• Input material:
# # #

-- ==== Sys2Proof/Decode.lean ====
section
/-! DEFINITION. The decoder of command words, total on all 2^32 of them and rejecting by name, and the encoder
(30_encoding.md R84 to R86). -/

namespace Sys2Proof

/-- The fields of a command word (R84). -/
def fieldsOf (w : Word) : CmdFields :=
  { op := w.extractLsb' 0 8, l := w.getLsbD 8, zero := w.extractLsb' 9 23 }

/-- The command word of the fields (R84). -/
def wordOfFields (f : CmdFields) : Word :=
  f.zero ++ BitVec.ofBool f.l ++ f.op

/-- The opcode map (R85) for L = 0. -/
def opStrict (op : BitVec 8) : Option Instr :=
  if op = 0x00#8 then some .nop
  else if op = 0x01#8 then some .clear
  else if op = 0x10#8 then some .freq
  else if op = 0x11#8 then some .tree
  else if op = 0x12#8 then some .codes
  else if op = 0x13#8 then some .pack
  else if op = 0x14#8 then some .load
  else if op = 0x15#8 then some (.walk false)
  else if op = 0x20#8 then some .compress
  else if op = 0x21#8 then some (.decompress false)
  else none

/-- The opcode map (R85) for L = 1. -/
def opLenient (op : BitVec 8) : Option Instr :=
  if op = 0x15#8 then some (.walk true)
  else if op = 0x21#8 then some (.decompress true)
  else none

/-- Decode a command word (R86): the legal words are exactly the twelve of R85. -/
def decode (w : Word) : Except DecodeError Instr :=
  let f := fieldsOf w
  match opStrict f.op with
  | none => .error .opcodeUnassigned
  | some i =>
    if f.zero ≠ 0#23 then .error .zeroFieldNotZero
    else if f.l then
      match opLenient f.op with
      | some j => .ok j
      | none => .error .lenientNotAllowed
    else .ok i

/-- The fields of a command (R85). -/
def fieldsOfInstr : Instr → CmdFields
  | .nop => ⟨0x00#8, false, 0#23⟩
  | .clear => ⟨0x01#8, false, 0#23⟩
  | .freq => ⟨0x10#8, false, 0#23⟩
  | .tree => ⟨0x11#8, false, 0#23⟩
  | .codes => ⟨0x12#8, false, 0#23⟩
  | .pack => ⟨0x13#8, false, 0#23⟩
  | .load => ⟨0x14#8, false, 0#23⟩
  | .walk l => ⟨0x15#8, l, 0#23⟩
  | .compress => ⟨0x20#8, false, 0#23⟩
  | .decompress l => ⟨0x21#8, l, 0#23⟩

/-- The command word of a command (R95 lists them as `enc`). -/
def encode (i : Instr) : Word := wordOfFields (fieldsOfInstr i)

/-- What the decoder reads from a command whose bits are `w`; a command is one 32-bit word (R84), so every bit at and
above `nbits` is 0 and a number of more than 32 bits is no command. -/
def decodeTableWord (nbits w : Nat) : Option Instr :=
  if w % 2 ^ nbits < 2 ^ 32 then
    match decode (BitVec.ofNat 32 (w % 2 ^ nbits)) with
    | .ok i => some i
    | .error _ => none
  else none

end Sys2Proof
end

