-- ==== Sys2Proof/Certificates/Slice0/Obligations.lean ====
section
/-! DEFINITION. The statements for the provers, each the content of numbered rules of spec/ or of what the spec derives
from them. -/

open Sys2Proof Sys2Proof.Machine

/-! ### Encoding -/

/-- R85: each of the twelve legal words, its command, and back. -/
def Obligations.OpcodeMapWords : Prop :=
  (decode 0x00000000#32 = .ok .nop ∧ encode .nop = 0x00000000#32) ∧
  (decode 0x00000001#32 = .ok .clear ∧ encode .clear = 0x00000001#32) ∧
  (decode 0x00000010#32 = .ok .freq ∧ encode .freq = 0x00000010#32) ∧
  (decode 0x00000011#32 = .ok .tree ∧ encode .tree = 0x00000011#32) ∧
  (decode 0x00000012#32 = .ok .codes ∧ encode .codes = 0x00000012#32) ∧
  (decode 0x00000013#32 = .ok .pack ∧ encode .pack = 0x00000013#32) ∧
  (decode 0x00000014#32 = .ok .load ∧ encode .load = 0x00000014#32) ∧
  (decode 0x00000015#32 = .ok (.walk false) ∧ encode (.walk false) = 0x00000015#32) ∧
  (decode 0x00000115#32 = .ok (.walk true) ∧ encode (.walk true) = 0x00000115#32) ∧
  (decode 0x00000020#32 = .ok .compress ∧ encode .compress = 0x00000020#32) ∧
  (decode 0x00000021#32 = .ok (.decompress false) ∧ encode (.decompress false) = 0x00000021#32) ∧
  (decode 0x00000121#32 = .ok (.decompress true) ∧ encode (.decompress true) = 0x00000121#32)

/-- R84 to R86: over all 2^32 words, a word decodes to a command exactly if it is the command's encoding. -/
def Obligations.DecodeInvertsEncode : Prop :=
  ∀ (w : Word) (i : Instr), decode w = .ok i ↔ encode i = w

/-- R86: the legal words are exactly twelve; an illegal word is accepted in the idle block and completes with
ERR_ILLCMD(w), ERRINFO the whole word. -/
def Obligations.IllegalWordsCompleteInError : Prop :=
  (∀ w : Word, (∃ i, decode w = .ok i) ↔
    w ∈ [0x00000000#32, 0x00000001#32, 0x00000010#32, 0x00000011#32, 0x00000012#32, 0x00000013#32, 0x00000014#32,
      0x00000015#32, 0x00000115#32, 0x00000020#32, 0x00000021#32, 0x00000121#32]) ∧
  (∀ (s : State) (w : Word) (x : DecodeError), decode w = .error x → s.busy = false → s.error = false →
    ∃ d, 1 ≤ d ∧ portTxn (.write (regAddr .cmd) w) s =
      .next { s with
        done := false, mid := false, lastop := w.extractLsb' 0 8, seq := some w, busycnt := d,
        draws := s.draws + 1, work := { s.work with cmdl := w.getLsbD 8 }, resp := some ⟨0#32, false⟩ }) ∧
  (∀ (s : State) (w : Word) (x : DecodeError), decode w = .error x → s.seq = some w → s.busycnt = 1 →
    engineTick s =
      .next { s with
        err := .illcmd, errInfo := w, error := true, done := false, outLen := 0#32, seq := none, busycnt := 0 })

/-! ### Issue, acceptance, refusal, completion -/

/-- R160: NOP changes nothing in the idle block, with or without an error; while BUSY its write is a locked access. -/
def Obligations.NopChangesNothing : Prop :=
  (∀ s : State, s.busy = false → exec .nop s = .next s ∧
    portTxn (.write (regAddr .cmd) 0x00000000#32) s = .next { s with resp := some ⟨0#32, false⟩ }) ∧
  (∀ s : State, s.busy = true → exec .nop s = .next { s with ovr := true } ∧
    portTxn (.write (regAddr .cmd) 0x00000000#32) s =
      .next { s with ovr := true, resp := some ⟨0#32, true⟩ }) ∧
  decode 0x00000100#32 = .error .lenientNotAllowed ∧ statusWord State.reset = 0#32

/-- R161: CLEAR zeroes STATUS and the result registers and keeps everything else; while BUSY its write is a locked
access; 0x00000101 is not CLEAR; besides reset nothing else ends the ERROR state. -/
def Obligations.ClearForgetsDerivedState : Prop :=
  (∀ s : State, s.busy = false →
    let t := { s with
      done := false, error := false, ovr := false, ftV := false, treeV := false, ctV := false, payV := false,
      mid := false, err := .none, lastop := 0#8, errInfo := 0#32, outLen := 0#32, ftN := 0#9, root := 0#9,
      nodeN := 0#10, encBits := 0#32, decBits := 0#32, payBase := 0#32 }
    exec .clear s = .next t ∧ statusWord t = 0#32 ∧
      portTxn (.write (regAddr .cmd) 0x00000001#32) s = .next { t with resp := some ⟨0#32, false⟩ }) ∧
  (∀ s : State, s.busy = true → exec .clear s = .next { s with ovr := true } ∧
    portTxn (.write (regAddr .cmd) 0x00000001#32) s =
      .next { s with ovr := true, resp := some ⟨0#32, true⟩ }) ∧
  decode 0x00000101#32 = .error .lenientNotAllowed ∧
  (∀ s : State, s.busy = false → s.error = true →
    portTxn (.write (regAddr .cmd) 0x00000101#32) s =
      .next { s with ovr := true, resp := some ⟨0#32, true⟩ }) ∧
  (∀ s t : State, s.busy = false → s.error = true → step s = .next t → t.error = false →
    (∃ x h, s.script = .rst x :: h) ∨ ∃ h, s.script = .txn (.write (regAddr .cmd) 0x00000001#32) :: h)

/-- R82: in the ERROR state every command word but NOP and CLEAR is dropped; OVR is set and nothing else changes. -/
def Obligations.ErrorStateRefusesCommands : Prop :=
  ∀ (s : State) (w : Word), s.busy = false → s.error = true → w ≠ 0x00000000#32 → w ≠ 0x00000001#32 →
    portTxn (.write (regAddr .cmd) w) s = .next { s with ovr := true, resp := some ⟨0#32, true⟩ }

/-- R177: in the ERROR state NOP and CLEAR are honoured, every other command word is refused, every register is
accessible as in the idle block, and ERR and ERRINFO stay until CLEAR or reset. -/
def Obligations.ErrorStateLasts : Prop :=
  ∀ s : State, s.busy = false → s.error = true →
    portTxn (.write (regAddr .cmd) 0x00000000#32) s = .next { s with resp := some ⟨0#32, false⟩ } ∧
    (∃ t, portTxn (.write (regAddr .cmd) 0x00000001#32) s = .next t ∧ exec .clear s = .next { t with resp := s.resp } ∧
      t.error = false ∧ t.err = .none ∧ t.errInfo = 0#32) ∧
    (∀ w, w ≠ 0x00000000#32 → w ≠ 0x00000001#32 →
      portTxn (.write (regAddr .cmd) w) s = .next { s with ovr := true, resp := some ⟨0#32, true⟩ }) ∧
    (∀ r, portTxn (.read (regAddr r)) s =
      .next { (readReg r s).2 with resp := some (readReg r s).1 }) ∧
    (∀ r v, r ≠ .cmd → portTxn (.write (regAddr r) v) s =
      .next { (writeReg r v s).2 with resp := some (writeReg r v s).1 }) ∧
    (∀ t, step s = .next t →
      (∃ x h, s.script = .rst x :: h) ∨ (∃ h, s.script = .txn (.write (regAddr .cmd) 0x00000001#32) :: h) ∨
      (t.error = true ∧ t.err = s.err ∧ t.errInfo = s.errInfo))

/-- R81: acceptance sets BUSY, LASTOP, CMDL, SEQ and BUSYCNT to some D_busy of at least 1, clears DONE and MID, and
changes nothing else. -/
def Obligations.AcceptanceLatchesCommand : Prop :=
  ∀ (s : State) (w : Word), s.busy = false → s.error = false → w ≠ 0x00000000#32 → w ≠ 0x00000001#32 →
    ∃ d, 1 ≤ d ∧
      let t := { s with
        done := false, mid := false, lastop := w.extractLsb' 0 8, seq := some w, busycnt := d,
        draws := s.draws + 1, work := { s.work with cmdl := w.getLsbD 8 }, resp := some ⟨0#32, false⟩ }
      portTxn (.write (regAddr .cmd) w) s = .next t ∧ t.busy = true

/-- R83: BUSYCNT falls by one a cycle, and in the cycle it reaches 0 the latched word's command completes; R176 for an
illegal word. -/
def Obligations.CompletionWhenCountReachesZero : Prop :=
  (∀ (s : State), 2 ≤ s.busycnt → engineTick s = .next { s with busycnt := s.busycnt - 1 }) ∧
  (∀ (s : State) (w : Word) (i : Instr), s.busycnt = 1 → s.seq = some w → decode w = .ok i →
    engineTick s = exec i s) ∧
  (∀ (s : State) (w : Word) (x : DecodeError), s.busycnt = 1 → s.seq = some w → decode w = .error x →
    engineTick s = .next { s with
      err := .illcmd, errInfo := w, error := true, done := false, outLen := 0#32, seq := none, busycnt := 0 })

/-- A step runs the decoded command: one that was accepted completes when its count is 1 and the host is quiet (R83);
NOP and CLEAR act in the cycle of their write (R160, R161), the answer standing beside their effect; and a command
placed by `withFetchWord` runs in the very next step (log 16, the model's own). A cycle of the idle block is its
transaction and nothing else (R57), the host's actions standing in the script (log 1; `wait` reads STATUS, log 18). -/
def Obligations.StepRunsDecodedCommand : Prop :=
  (∀ (s : State) (w : Word) (i : Instr) (h : List HostAct), s.seq = some w → decode w = .ok i → s.busycnt = 1 →
    s.script = .idle :: h → step s = exec i { s with script := h, resp := none }) ∧
  (∀ (s : State) (w : Word) (i : Instr), s.seq = some w → decode w = .ok i → s.busycnt = 1 →
    s.script = [] → step s = exec i { s with resp := none }) ∧
  (∀ (s : State) (w : Word) (i : Instr) (h : List HostAct), s.seq = none → decode w = .ok i →
    (i = .nop ∨ i = .clear) → s.script = .txn (.write (regAddr .cmd) w) :: h →
    step s = answered ⟨0#32, false⟩ (exec i { s with script := h })) ∧
  (∀ (s : State) (i : Instr), i ≠ .nop → i ≠ .clear →
    step (s.withFetchWord 32 (encode i).toNat) =
      exec i { accept (encode i) s with busycnt := 1, resp := none }) ∧
  (∀ (s : State) (x : Txn) (h : List HostAct), s.seq = none → s.script = .txn x :: h →
    step s = portTxn x { s with script := h }) ∧
  (∀ (s : State) (h : List HostAct), s.seq = none → s.script = .wait :: h →
    step s = portTxn (.read (regAddr .status)) { s with script := h }) ∧
  (∀ (s : State) (h : List HostAct), s.seq = none → s.script = .idle :: h →
    step s = .next { s with script := h, resp := none }) ∧
  (∀ s : State, s.seq = none → s.script = [] → step s = .next { s with resp := none })
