/-! ### `accept`: acceptance (R81) -/

@[simp] theorem accept_inCap (w : Word) : (accept w s).inCap = s.inCap := rfl
@[simp] theorem accept_outCap (w : Word) : (accept w s).outCap = s.outCap := rfl
@[simp] theorem accept_done (w : Word) : (accept w s).done = false := rfl
@[simp] theorem accept_error (w : Word) : (accept w s).error = s.error := rfl
@[simp] theorem accept_ovr (w : Word) : (accept w s).ovr = s.ovr := rfl
@[simp] theorem accept_ftV (w : Word) : (accept w s).ftV = s.ftV := rfl
@[simp] theorem accept_treeV (w : Word) : (accept w s).treeV = s.treeV := rfl
@[simp] theorem accept_ctV (w : Word) : (accept w s).ctV = s.ctV := rfl
@[simp] theorem accept_payV (w : Word) : (accept w s).payV = s.payV := rfl
@[simp] theorem accept_mid (w : Word) : (accept w s).mid = false := rfl
@[simp] theorem accept_err (w : Word) : (accept w s).err = s.err := rfl
@[simp] theorem accept_lastop (w : Word) : (accept w s).lastop = w.extractLsb' 0 8 := rfl
@[simp] theorem accept_die (w : Word) : (accept w s).die = s.die := rfl
@[simp] theorem accept_eie (w : Word) : (accept w s).eie = s.eie := rfl
@[simp] theorem accept_inLen (w : Word) : (accept w s).inLen = s.inLen := rfl
@[simp] theorem accept_outLen (w : Word) : (accept w s).outLen = s.outLen := rfl
@[simp] theorem accept_errInfo (w : Word) : (accept w s).errInfo = s.errInfo := rfl
@[simp] theorem accept_ftN (w : Word) : (accept w s).ftN = s.ftN := rfl
@[simp] theorem accept_root (w : Word) : (accept w s).root = s.root := rfl
@[simp] theorem accept_nodeN (w : Word) : (accept w s).nodeN = s.nodeN := rfl
@[simp] theorem accept_encBits (w : Word) : (accept w s).encBits = s.encBits := rfl
@[simp] theorem accept_decBits (w : Word) : (accept w s).decBits = s.decBits := rfl
@[simp] theorem accept_payBase (w : Word) : (accept w s).payBase = s.payBase := rfl
@[simp] theorem accept_iptr (w : Word) : (accept w s).iptr = s.iptr := rfl
@[simp] theorem accept_optr (w : Word) : (accept w s).optr = s.optr := rfl
@[simp] theorem accept_ft (w : Word) : (accept w s).ft = s.ft := rfl
@[simp] theorem accept_node (w : Word) : (accept w s).node = s.node := rfl
@[simp] theorem accept_ct (w : Word) : (accept w s).ct = s.ct := rfl
@[simp] theorem accept_ibuf (w : Word) : (accept w s).ibuf = s.ibuf := rfl
@[simp] theorem accept_obuf (w : Word) : (accept w s).obuf = s.obuf := rfl
@[simp] theorem accept_obufGen (w : Word) : (accept w s).obufGen = s.obufGen := rfl
@[simp] theorem accept_seq (w : Word) : (accept w s).seq = some w := rfl
@[simp] theorem accept_busycnt (w : Word) : (accept w s).busycnt = Config.busyDraw s.draws + 1 := rfl
@[simp] theorem accept_work (w : Word) : (accept w s).work = { s.work with cmdl := w.getLsbD 8 } := rfl
@[simp] theorem accept_script (w : Word) : (accept w s).script = s.script := rfl
@[simp] theorem accept_resp (w : Word) : (accept w s).resp = s.resp := rfl
@[simp] theorem accept_draws (w : Word) : (accept w s).draws = s.draws + 1 := rfl
@[simp] theorem accept_busy (w : Word) : (accept w s).busy = true := rfl
@[simp] theorem accept_ibufByte (w : Word) (a : Nat) : (accept w s).ibufByte a = s.ibufByte a := rfl
@[simp] theorem accept_obufByte (w : Word) (a : Nat) : (accept w s).obufByte a = s.obufByte a := rfl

# # #

In the data above, find the line that contains "s.optr := rfl" and the line that contains "some w := rfl". Repeat exactly those lines and every line between them, and only those.

• Exercise result:
@[simp] theorem accept_optr (w : Word) : (accept w s).optr = s.optr := rfl
@[simp] theorem accept_ft (w : Word) : (accept w s).ft = s.ft := rfl
@[simp] theorem accept_node (w : Word) : (accept w s).node = s.node := rfl
@[simp] theorem accept_ct (w : Word) : (accept w s).ct = s.ct := rfl
@[simp] theorem accept_ibuf (w : Word) : (accept w s).ibuf = s.ibuf := rfl
@[simp] theorem accept_obuf (w : Word) : (accept w s).obuf = s.obuf := rfl
@[simp] theorem accept_obufGen (w : Word) : (accept w s).obufGen = s.obufGen := rfl
@[simp] theorem accept_seq (w : Word) : (accept w s).seq = some w := rfl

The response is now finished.